Table of Contents
Lot was son of Haran and the grandson of Terah. He was the nephew of Abram. His family originally lived in UR of Chaldeans. The Bible tells us that Terah took his son Abram, his grandson, his daughter-in-law Sara and they went out from Ur of the Chaldeans to go to the land of Canaan. They came to Haran and dwelt there (Genesis 11:31). When Terah died, the Lord told Abram to continue his Journey to Cannan. The Lord’s message began with a command, continued with a promise, and ended with a blessing (Genesis 12:1-3).

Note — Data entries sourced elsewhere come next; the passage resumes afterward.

/-- The end of an activation: the image stands in its slot, marked for trial (R578). -/
def Hub.activated (h : Hub) (c : SvcCall) : Hub :=
  let g := h.updIdle.setLanding 2
  let t := h.upd.target
  let base := g.area 2
  let n := g.get pUpd UPD.LAND_LEN_BLOCKS
  let g' := (g.copyLanding t n).writeRecord
    (fun r => { (r.setSlot t 2).setVersion t (g.streamNat base 32 4) (g.streamNat base 36 2) with tries := 0, active := t })
  g'.noteReboot (leNat (c.args.take 1) % 2 == 1 || g'.mode == .cellar)

/-- ABORT: the Landing is empty again and has no owner (R575). -/
def Hub.landingAborted (h : Hub) : Hub :=
  let g := (h.writeRecord (fun r => { r with land := 0 })).put pUpd UPD.LAND_OWNER_REQ 0xF
  { g with upd := { g.upd with part := [] } }.setLanding 0

/-! ### Self-test -/

/-- A phase of the full self-test ends and the next begins (R587). -/
def Hub.phaseClosed (h : Hub) (failed page detail : Nat) : Hub :=
  let p := h.bist.phase
  let bad := failed &&& h.bist.items &&& phaseItems p
  let skip := if p = 3 then h.skipped else (h.bist.skipBanks, h.bist.skipZones)
  let first := match h.bist.first with
    | some f => some f
    | none => if bad = 0 then none else some (lowestItem bad, page, detail)
  let all := h.bist.failed ||| bad
  let b := { h.bist with failed := all, first := first, finalFailed := false, skipBanks := skip.1, skipZones := skip.2 }
  let next := nextPhase b.items p
  let h := (usedPages.filter (fun q => phasePage p q && q != pSys)).foldl (fun g q => g.reinit false q) { h with bist := b }
  h.enterPhase (if next = 5 ∧ all ≠ 0 then 6 else next)

/-- The full self-test ends with its result recorded (R590). -/
def Hub.testClosed (h : Hub) : Hub :=
  let h := (h.writeResult.irq pBist 0).put pBist BIST.STAT_ELAPSED h.bistElapsed
  { (((h.put pBist BIST.STAT_STATE 0).put pBist BIST.STAT_ITEM 0).put pBist PG.STAT_BLOCK 0) with bist := {} }

/-- The page and the items that UNIT_TEST names (R593). -/
def testPage (c : SvcCall) : Nat := leNat (c.args.take 2)
def testItems (c : SvcCall) : Nat := leNat ((c.args.drop 2).take 1) % 16 &&& unitItems (unitOf (testPage c))

end Sys2Proof.Machine
end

When Abram came to Bethel, a strife arouse between his herdsmen livestock and the herdsmen of his nephew’s livestock because the land could not support them for their possessions were so great. So Abram asked his nephew to choose first for himself the land he wanted. Though appointed heir to the entire country, Abram showed true humility by yielding his own interests to those of Lot and so permitting him to take as much of the land as he desired. Lot chose the plain of Jordan because it was well watered. And he dwelt in the wicked cities of Sodom while Abram dwelt away from the cities in the land of Canaan (Genesis 13:5-13).
Living among the wicked cities, Lot found himself in the middle of trouble. For five kings of Sodom, Gomorrah, Admah, Zeboyim, and Bela rebelled against King Kedorlaomer (Genesis 14:4), who with the help of his allies conquered them. King Kedorlaomer defeated their cities and spoiled it, and their surviving citizens were taken away into captivity. Among them were Lot, his family and all his possessions (verse 16).
When Abram heard that his nephew was taken captive, he armed his three hundred and eighteen trained servants and attacked their enemy and brought back his nephew, his family, the captives and all the goods (Genesis 14:14-16). Lot went back to his home in Sodom. However, his righteous spirit was oppressed and tormented everyday by the filthy conduct of the wicked lawless inhabitants there (2 Peter 2:7-9).
The Destruction of Sodom
When the cup of inequity of these cities was full, the Lord decided to destroy these cities. And he sent two angels to inform Lot to leave the cities before God turns them into ashes. When Lot saw the angels, who looked like men, he invited them to his house to protect them (Genesis 19:1–2). The angels accepted his invitation. But the men of the city gathered around Lot’s house, and asked him to give them the two men to satisfy their homosexual lusts (verses 4–5). When he refused, they tried to break into his house.
The two angels quickly took Lot inside, shut the door, and struck the men with blindness. And they commanded Lot to leave immediately, for they were commanded to destroy all the people in it (Genesis 19: 12–13). So, Abraham’s nephew went out and spoke to his sons-in-law, who had married his daughters and asked them to leave before the Lord destroys the cities but they refused (verse 14).
When the morning dawned, the angels urged Lot and his family to hurry and they took them by the hand and brought them outside the city. And told them not to look behind nor stay anywhere in the plain but to escape to the mountains (Genesis 19: 15-17). But Lot, presuming on God’s mercy, requested that he may escape to the city of Zoar instead (verse 20). Not heeding the angel’s warning, Lot’s wife looked back at Sodom, as if her heart refused to give it up. Then, the Lord turned her into a pillar of salt (verse 26).
Moving to the Mountains
Lot settled in the mountains in a cave outside of Zoar (Genesis 19:30). The evil influence of Sodom affected his daughters’ moral judgement and they committed a great crime. For the firstborn daughter said to to the younger, “Our father is old, and there is no man on the earth to come in to us. Let us make our father drink wine, and we will sleep with him, that we may preserve the lineage of our father” (Verses 31,32). And that is what they did.
And they both got pregnant and had sons named Moab and Ben-Ammi. These sons became the fathers of the Moabites and the Ammonites (Genesis 19: 37–38). Later on, the Lord commanded the Israelites not to destroy the Moabites and the Ammonites for Lot’s sake (Deuteronomy 2:9, 19).
Lot made unwise decision when he decided to live in the wicked cities thinking that would be best for him materially. Consequently, he lost his possessions, his wife, and some of his children. Yet, the Lord showed him great mercy and saved his life and the life of his two daughters from death because he was willing to heed the divine warning.